**Task details**
Quote the entries below from the line with "is pushed and" through the line with "(s.cfg.stackLimit = some s.stack.length →", both ends included, and only those lines.
----
/-- 30_encoding R73: words written out from the map's patterns decode to the instructions they stand for. -/
def Obligations.SampleWordsDecode : Prop :=
  ∀ cfg : Config,
    decode cfg 0x00EE = .ok .ret ∧
    decode cfg 0x5120 = .ok (.seReg 0x1 0x2) ∧
    decode cfg 0x810E = .ok (.shl 0x1 0x0) ∧
    decode cfg 0xB300 = .ok (.jpV0 0x300) ∧
    decode cfg 0xD125 = .ok (.drw 0x1 0x2 0x5) ∧
    decode cfg 0xE5A1 = .ok (.sknp 0x5) ∧
    decode cfg 0xFA33 = .ok (.ldB 0xA)

/-! ## The instruction cycle -/

/-- 30_encoding R83: a STEP whose two bytes at `pc`, big-endian, decode to `i` is the meaning of `i`. -/
def Obligations.StepRunsDecodedInstruction : Prop :=
  ∀ (s : State) (hi lo : Byte) (i : Instr),
    memRead s.pc.toNat s = .ok hi → memRead (s.pc.toNat + 1) s = .ok lo →
      decode s.cfg (wordOfBytes hi lo) = .ok i → step s = exec i s

/-- 20_memory R56: the fetch reads the byte at `pc` into bits 15:8 and the byte after it into bits 7:0; at 0xFFF it
faults with address 0x1000, and from 0x1000 up with address `pc`. -/
def Obligations.FetchIsBigEndianAndBounded : Prop :=
  ∀ s : State,
    (s.pc.toNat < 0xFFF → ∃ w, fetch16 s = .ok w ∧
      w.toNat = (s.mem.read s.pc.toNat).toNat * 256 + (s.mem.read (s.pc.toNat + 1)).toNat) ∧
    (s.pc.toNat = 0xFFF → step s = .fault (.addressing s.pc none 0x1000 s)) ∧
    (0x1000 ≤ s.pc.toNat → step s = .fault (.addressing s.pc none s.pc.toNat s))

/-- 60_exceptions R212: a fetched word that no row of the decode map matches raises UnknownOpcode with `pc` and the
word, and changes nothing. -/
def Obligations.UnmatchedWordRaisesUnknownOpcode : Prop :=
  ∀ (s : State) (w : Word), fetch16 s = .ok w → (∀ r ∈ rows, r.matches w = false) →
    step s = .fault (.unknownOpcode s.pc w s)

/-- 30_encoding R77: the fetched word 8xy1 is the OR when OR_8XY1 is true, and raises UnknownOpcode with `pc` and the
word, nothing changed, when it is false. -/
def Obligations.OrIsRecognisedOnlyWhenEnabled : Prop :=
  ∀ (s : State) (x y : Reg), fetch16 s = .ok (0x8#4 ++ x ++ y ++ 0x1#4) →
    (s.cfg.or8xy1 = true → step s = exec (.orReg x y) s) ∧
    (s.cfg.or8xy1 = false → step s = .fault (.unknownOpcode s.pc (0x8#4 ++ x ++ y ++ 0x1#4) s))

/-- 60_exceptions R210, R216: a STEP returns `Ok` or one of the five faults; it is never without a meaning. -/
def Obligations.StepIsNeverRefused : Prop :=
  ∀ (s : State) (r : Refusal), step s ≠ .refused r

/-- 60_exceptions R217: after a fault `pc` is the faulting instruction's, and the record says so; the index register,
VF, the stack, the timers, the keypad, the generator and the configuration are as they were. -/
def Obligations.FaultLeavesControlState : Prop :=
  ∀ (s : State) (f : Fault), step s = .fault f →
    f.pc = s.pc ∧ f.left.pc = s.pc ∧ f.left.I = s.I ∧ readV VF f.left = readV VF s ∧ f.left.stack = s.stack ∧
      f.left.DT = s.DT ∧ f.left.ST = s.ST ∧ f.left.keys = s.keys ∧ f.left.prng = s.prng ∧ f.left.cfg = s.cfg

/-- 60_exceptions R219, with the premise it needs (log 10): a fault whose partial writes leave the instruction's own
two bytes alone is raised again, with the same record, by the next STEP, whatever the host did to the keypad and the
timers in between. -/
def Obligations.FaultRepeatsWhateverTheHostDoes : Prop :=
  ∀ (s : State) (f : Fault) (keys : Vector Bool 16) (dt st : Byte),
    step s = .fault f → fetch16 f.left = fetch16 s →
      ∃ l, step { f.left with keys := keys, DT := dt, ST := st } = .fault (f.withLeft l)

/-- 70_reset R250, 41_control_flow R121: a jump to itself leaves the state unchanged, for any number of STEPs. -/
def Obligations.SelfJumpIsAFixedPoint : Prop :=
  ∀ (k : Nat) (s : State) (nnn : Imm12), fetch16 s = .ok (encode (.jp nnn)) → nnn.toNat = s.pc.toNat →
    Sys2Proof.core.run k s = .next s

/-- 70_reset R248, 44_timers_keypad R194: with no key pressed, a STEP at Fx0A changes nothing and answers `Ok`, for
any number of STEPs. -/
def Obligations.KeyWaitStallsWithoutFault : Prop :=
  ∀ (k : Nat) (s : State) (x : Reg), fetch16 s = .ok (encode (.ldVxK x)) → (∀ j, keyAt s.keys j = false) →
    Sys2Proof.core.run k s = .next s

/-! ## The invariant -/

/-- 70_reset R242: the reset state meets the invariant. -/
def Obligations.ResetMeetsInvariant : Prop := Inv State.reset

/-- 10_state R24, R27: every STEP keeps the invariant, and so does the state that a fault leaves. -/
def Obligations.StepKeepsInvariant : Prop :=
  ∀ s : State, Inv s → (∀ t, step s = .next t → Inv t) ∧ (∀ f, step s = .fault f → Inv f.left)

/-- 60_exceptions R224, R225: every session of host operations, in any order, keeps the invariant. -/
def Obligations.SessionKeepsInvariant : Prop :=
  ∀ (ops : List HostOp) (s : State), Inv s → Inv (session ops s).2

/-- 70_reset R240 to R242: a core constructed under a well-formed configuration meets the invariant. -/
def Obligations.ConstructionMeetsInvariant : Prop :=
  ∀ (cfg : Config) (image : List Byte) (seed : Nat) (s : State),
    cfg.wf = true → construct cfg image seed = .ok s → Inv s

/-! ## Display -/

/-- 40_display R103, 00E0: every pixel goes off, and nothing else changes but `pc`. -/
def Obligations.ClsClearsTheScreen : Prop :=
  DecodesTo 0x00E0 .cls ∧ ∀ s : State, ∃ t, exec .cls s = .next t ∧ t.pc = s.pc + 2 ∧ (∀ r c, t.fb.pixel r c = false) ∧
    OnlyChanges (fun p => ∃ r c, p = .pixel r c) s t

/-- 40_display R104, Dxyn with the whole sprite inside memory, or with no row, which reads no memory: each pixel is XORed with the sprite bits that land on
it, both axes wrapping, from the coordinates the registers held before; VF says whether a 1 bit met an on pixel; the
frame is VF and the box the sprite covers. -/
def Obligations.DrwDrawsTheSprite : Prop :=
  ∀ (s : State) (x y : Reg) (n : Count), n = 0 ∨ s.I.toNat + n.toNat ≤ 0x1000 →
    ∃ t, exec (.drw x y n) s = .next t ∧ t.pc = s.pc + 2 ∧
      (∀ r c, t.fb.pixel r c = true ↔
        (s.fb.pixel r c = true ↔ ¬ SpriteLights s s.I.toNat (readV x s).toNat (readV y s).toNat n.toNat r c)) ∧
      (SpriteErases s s.I.toNat (readV x s).toNat (readV y s).toNat n.toNat → readV VF t = 1) ∧
      (¬ SpriteErases s s.I.toNat (readV x s).toNat (readV y s).toNat n.toNat → readV VF t = 0) ∧
      OnlyChanges (fun p => p = .reg VF ∨ spriteBox (readV x s).toNat (readV y s).toNat n.toNat p) s t

/-- 40_display R104, 60_exceptions R217, Dxyn with a sprite that runs past memory: AddressingFault at the first bad
address, the rows before it drawn, VF and `pc` not written. -/
def Obligations.DrwFaultKeepsTheRowsDrawn : Prop :=
  ∀ (s : State) (x y : Reg) (n : Count), 0x1000 < s.I.toNat + n.toNat → n ≠ 0 →
    ∃ l, exec (.drw x y n) s = .fault (.addressing s.pc (some (encode (.drw x y n))) (firstBad s.I.toNat) l) ∧
      l.pc = s.pc ∧
      (∀ r c, l.fb.pixel r c = true ↔
        (s.fb.pixel r c = true ↔
          ¬ SpriteLights s s.I.toNat (readV x s).toNat (readV y s).toNat (goodCount s.I.toNat) r c)) ∧
      OnlyChanges (spriteBox (readV x s).toNat (readV y s).toNat (goodCount s.I.toNat)) s l

/-- 40_display R105: drawing the same sprite twice at the same position restores every pixel. By R100 and R101 the
second draw reports an erasure exactly when a 1 bit met an off pixel in the first; R105's derived "at least one 1 bit"
leaves that out (log 13). -/
def Obligations.DrawingTwiceRestoresTheScreen : Prop :=
  ∀ (s t : State) (x y : Reg) (n : Count), exec (.drw x y n) s = .next t →
    readV x t = readV x s → readV y t = readV y s →
      ∃ u, exec (.drw x y n) t = .next u ∧ u.fb = s.fb ∧
        (readV VF u = 1 ↔ ∃ k < n.toNat, ∃ b < 8, spriteBit s s.I.toNat k b = true ∧
          s.fb.pixel (Fin.ofNat 32 ((readV y s).toNat + k)) (Fin.ofNat 64 ((readV x s).toNat + b)) = false)

/-! ## Control transfer -/

/-- 41_control_flow R120, 00EE: the newest entry, as it stands, goes to `pc` and leaves the stack; on the empty stack
StackUnderflow, and nothing changes. -/
def Obligations.RetPopsTheReturnAddress : Prop :=
  DecodesTo 0x00EE .ret ∧ ∀ s : State,
    (∀ (rest : List Word) (v : Word), s.stack = rest ++ [v] →
      ∃ t, exec .ret s = .next t ∧ t.pc = v ∧ t.stack = rest ∧ OnlyChanges (· = .stack) s t) ∧
    (s.stack = [] → exec .ret s = .fault (.stackUnderflow s.pc 0x00EE s))

/-- 41_control_flow R121, 1nnn: `pc` is `nnn`. -/
def Obligations.JpJumps : Prop :=
  ∀ (s : State) (nnn : Imm12), DecodesTo (0x1#4 ++ nnn) (.jp nnn) ∧
    ∃ t, exec (.jp nnn) s = .next t ∧ t.pc.toNat = nnn.toNat ∧ OnlyChanges nothing s t

/-- 41_control_flow R122, 2nnn: `pc + 2` is pushed and `pc` is `nnn`; with exactly STACK_LIMIT entries StackOverflow,
and nothing changes. -/
def Obligations.CallPushesTheReturnAddress : Prop :=
  ∀ (s : State) (nnn : Imm12), DecodesTo (0x2#4 ++ nnn) (.call nnn) ∧
    (s.cfg.stackLimit ≠ some s.stack.length →
      ∃ t, exec (.call nnn) s = .next t ∧ t.pc.toNat = nnn.toNat ∧ t.stack = s.stack ++ [s.pc + 2] ∧
        OnlyChanges (· = .stack) s t) ∧
    (s.cfg.stackLimit = some s.stack.length →
      exec (.call nnn) s = .fault (.stackOverflow s.pc (encode (.call nnn)) s))

/-- 41_control_flow R123, R124, R128, 3xnn and 4xnn: `pc + 4` when the register equals (differs from) the immediate,
else `pc + 2`; nothing else changes. -/
def Obligations.ImmediateSkips : Prop :=
  ∀ (s : State) (x : Reg) (nn : Byte),
    DecodesTo (0x3#4 ++ x ++ nn) (.seImm x nn) ∧
    (∃ t, exec (.seImm x nn) s = .next t ∧ t.pc = (if readV x s = nn then s.pc + 4 else s.pc + 2) ∧
      OnlyChanges nothing s t) ∧
    DecodesTo (0x4#4 ++ x ++ nn) (.sneImm x nn) ∧
    (∃ t, exec (.sneImm x nn) s = .next t ∧ t.pc = (if readV x s = nn then s.pc + 2 else s.pc + 4) ∧
      OnlyChanges nothing s t)

/-- 41_control_flow R125, R126, R128, 5xy0 and 9xy0: `pc + 4` when the registers are equal (differ), else `pc + 2`;
nothing else changes. -/
def Obligations.RegisterSkips : Prop :=
  ∀ (s : State) (x y : Reg),
    DecodesTo (0x5#4 ++ x ++ y ++ 0x0#4) (.seReg x y) ∧
    (∃ t, exec (.seReg x y) s = .next t ∧ t.pc = (if readV x s = readV y s then s.pc + 4 else s.pc + 2) ∧
      OnlyChanges nothing s t) ∧
    DecodesTo (0x9#4 ++ x ++ y ++ 0x0#4) (.sneReg x y) ∧
    (∃ t, exec (.sneReg x y) s = .next t ∧ t.pc = (if readV x s = readV y s then s.pc + 2 else s.pc + 4) ∧
      OnlyChanges nothing s t)

/-- 41_control_flow R127, Bnnn: `pc` is `V0 + nnn`, not masked. -/
def Obligations.JpV0JumpsUnmasked : Prop :=
  ∀ (s : State) (nnn : Imm12), DecodesTo (0xB#4 ++ nnn) (.jpV0 nnn) ∧
    ∃ t, exec (.jpV0 nnn) s = .next t ∧ t.pc.toNat = (readV 0 s).toNat + nnn.toNat ∧ OnlyChanges nothing s t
----
**Task answer**
/-- 41_control_flow R122, 2nnn: `pc + 2` is pushed and `pc` is `nnn`; with exactly STACK_LIMIT entries StackOverflow,
and nothing changes. -/
def Obligations.CallPushesTheReturnAddress : Prop :=
  ∀ (s : State) (nnn : Imm12), DecodesTo (0x2#4 ++ nnn) (.call nnn) ∧
    (s.cfg.stackLimit ≠ some s.stack.length →
      ∃ t, exec (.call nnn) s = .next t ∧ t.pc.toNat = nnn.toNat ∧ t.stack = s.stack ++ [s.pc + 2] ∧
        OnlyChanges (· = .stack) s t) ∧
    (s.cfg.stackLimit = some s.stack.length →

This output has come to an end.